Wind Power 

The missing link to Bushs energy plan

The eagerly awaited Bush energy plan released on May 17, 2001, disappointed many people because it largely overlooked the potential contribution of raising energy efficiency. It also overlooked the enormous potential of wind power, which is likely to add more to U.S. generating capacity over the next 20 years than coal.

In short, the authors of the plan appear to be out of touch with what is happening in the world energy economy, fashioning an energy plan more appropriate for the early 20th century rather than the early 21st century. They emphasized the role of coal, but world coal use peaked in 1996 and has declined some 11 percent since then as countries have turned away from this climate-disrupting fuel. Even China, which rivals the United States as a coal burning country, has reduced its coal use by 24 percent since 1996.

Meanwhile, world wind power use has multiplied nearly fourfold over the last five years, a growth rate matched only by the computer industry. In the United States, the American Wind Energy Association projects a staggering 60 percent growth in wind-generating capacity this year.

Wind power was once confined to California, but during the last three years, wind farms coming online in Minnesota, Iowa, Texas, Colorado, Wyoming, Oregon and Pennsylvania have boosted U.S. capacity by half from 1,680 megawatts to 2,550 megawatts. The 1,500 or more megawatts to be added this year will be located in a dozen states. A 300-megawatt wind farm under construction on the Oregon/Washington border is currently the world's largest.

But this is only the beginning. A 3,000-megawatt wind farm in the early planning stages in South Dakota, near the Iowa border, is 10 times the size of the Oregon/Washington wind farm.

Advances in wind turbine technology, drawing heavily from the aerospace industry, have lowered the cost of wind power from 38 cents per kilowatt hour in the early 1980s to 3 to 6 cents today depending on the wind site. Wind, now competitive with fossil fuels, is already cheaper in some locations than oil or gas-fired power. With major corporations, such as ABB, Shell International and Enron plowing resources into this field, further cost cuts are projected.

Wind is a vast, worldwide source of energy. The U.S. Great Plains are the Saudi Arabia of wind power. Three wind-rich U.S. states -- North Dakota, Kansas and Texas -- have enough harnessable wind to meet national electricity needs.

Today Denmark, the world leader in wind turbine technology and manufacture, is getting 15 percent of its electricity from wind power. Spain's industrial state of Navarra, starting from scratch six years ago, now gets 24 percent of its electricity from wind. And as wind generating costs fall, and as concern about climate change escalates, more and more countries are climbing onto the wind energy bandwagon, including Argentina, the United Kingdom, France and China.

The Bush plan to add 393,000 megawatts of electricity nationwide by 2020 could be satisfied from wind alone. Money spent on wind-generated electricity tends to remain in the community, providing income, jobs, and tax revenue, bolstering local economies.
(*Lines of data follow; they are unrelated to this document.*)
-- ==== Sys2Proof/Laws/Encoding.lean ====
section
/-! SUPPORT. Headers as 16-bit numbers, and what a row of the opcode map selects. -/

namespace Sys2Proof

/-- Masking a header masks its two bytes. -/
theorem headerOf_and (op arg m n : Byte) : headerOf op arg &&& headerOf m n = headerOf (op &&& m) (arg &&& n) :=
  BitVec.and_append

/-- Two headers are equal exactly when both bytes are. -/
theorem headerOf_inj (op arg op' arg' : Byte) : headerOf op arg = headerOf op' arg' ↔ op = op' ∧ arg = arg' := by
  constructor
  · intro h
    have h1 := congrArg BitVec.toNat h
    simp only [headerOf, BitVec.toNat_append, ← Nat.shiftLeft_add_eq_or_of_lt arg.isLt,
      ← Nat.shiftLeft_add_eq_or_of_lt arg'.isLt] at h1
    have := arg.isLt
    have := arg'.isLt
    constructor <;> apply BitVec.eq_of_toNat_eq <;> omega
  · rintro ⟨rfl, rfl⟩
    rfl

/-- Every 16-bit number is the header of its two bytes. -/
theorem headerOf_surjective (h : BitVec 16) : ∃ op arg : Byte, h = headerOf op arg :=
  ⟨h.extractLsb' 8 8, h.extractLsb' 0 8, by
    apply BitVec.eq_of_toNat_eq
    rw [headerOf, BitVec.toNat_append, ← Nat.shiftLeft_add_eq_or_of_lt (BitVec.isLt _)]
    have := h.isLt
    simp only [BitVec.extractLsb'_toNat]
    omega⟩

/-- Masking with 0xFF00 keeps OP. -/
theorem selects_by_op (op arg o : Byte) (f : Format) :
    (⟨o, f, headerOf o 0x00, 0xFF00⟩ : OpcodeRow).selects (headerOf op arg) = (op == o) := by
  have h : (0xFF00 : BitVec 16) = headerOf 0xFF 0x00 := rfl
  have hop : op &&& 0xFF#8 = op := BitVec.and_allOnes
  rw [Bool.eq_iff_iff]
  simp [OpcodeRow.selects, h, headerOf_and, headerOf_inj, hop]

/-- Masking with 0xFFFF keeps the whole header. -/
theorem selects_by_header (op arg o : Byte) (f : Format) :
    (⟨o, f, headerOf o 0x00, 0xFFFF⟩ : OpcodeRow).selects (headerOf op arg) = (op == o && arg == 0x00) := by
  have h : (0xFFFF : BitVec 16) = headerOf 0xFF 0xFF := rfl
  have hop : op &&& 0xFF#8 = op := BitVec.and_allOnes
  have harg : arg &&& 0xFF#8 = arg := BitVec.and_allOnes
  rw [Bool.eq_iff_iff]
  simp [OpcodeRow.selects, h, headerOf_and, headerOf_inj, hop, harg]

/-- The decoder on a complete header (30_encoding.md R80). -/
theorem decode_header (op arg : Byte) (rest : List Byte) :
    decode (op :: arg :: rest) =
      if op = opLdkey then takePayload .ldkey arg rest
      else if op = opLdiv then takePayload .ldiv arg rest
      else if op = opClr then takeNoOperand .clr op arg rest
      else if op = opRound then takeNoOperand .round op arg rest
      else if op = opXorb then .packet (.command (.xorb arg)) rest
      else .packet (.illegal (.unknownOpcode op arg)) rest := rfl

/-- What taking a payload can do. -/
theorem takePayload_cases (command : List Byte → Instr) (arg : Byte) (rest : List Byte) :
    (arg.toNat ≤ rest.length ∧ takePayload command arg rest =
      .packet (.command (command (rest.take arg.toNat))) (rest.drop arg.toNat)) ∨
    (rest.length < arg.toNat ∧ takePayload command arg rest = .incomplete .payload) := by
  unfold takePayload
  by_cases h : arg.toNat ≤ rest.length
  · exact .inl ⟨h, if_pos h⟩
  · exact .inr ⟨by omega, if_neg h⟩

/-- What taking a format N header can do. -/
theorem takeNoOperand_cases (command : Instr) (op arg : Byte) (rest : List Byte) :
    (arg = 0x00 ∧ takeNoOperand command op arg rest = .packet (.command command) rest) ∨
    (arg ≠ 0x00 ∧ takeNoOperand command op arg rest = .packet (.illegal (.nonzeroArgument op arg)) rest) := by
  unfold takeNoOperand
  by_cases h : arg = 0x00
  · exact .inl ⟨h, if_pos h⟩
  · exact .inr ⟨h, if_neg h⟩

/-- LEN is the length of a payload that fits. -/
theorem payloadFits_toNat {payload : List Byte} (h : payloadFits payload = true) :
    (BitVec.ofNat 8 payload.length).toNat = payload.length := by
  have : payload.length ≤ 255 := by simpa [payloadFits] using h
  simp only [BitVec.toNat_ofNat]
  omega

end Sys2Proof
end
U.S. farmers and ranchers, who own most of the wind rights in the country, are now joining environmentalists to lobby for development of this abundant alternative to fossil fuel.

Moreover, once we get cheap electricity from wind, we can use it to electrolyze water, producing hydrogen -- the fuel of choice for the new, highly efficient, fuel cell engine that every major automobile manufacturer is now working on. Daimler Chrysler plans to be on the market with fuel cell--powered cars in 2003. Ford, Toyota and Honda will probably not be far behind.

Surplus wind power can be stored as hydrogen and used in fuel cells or gas turbines to generate electricity, leveling supply when winds are variable. The wind meteorologist who analyzes wind regimes and identifies the best sites for wind farms will play a role in the new energy economy comparable to that of the petroleum geologist in the old energy economy.

For the first time, the United States has the technology and resources to divorce itself from Middle Eastern oil.

What the United States needs now is an energy plan for this century, one that takes into account not only recent technological advances in wind power, fuel cells and hydrogen generators, but also the United States' responsibility in stabilizing climate. Perhaps Congress will bring the energy plan into the 21st century and restore U.S. leadership in the fast-changing world energy economy.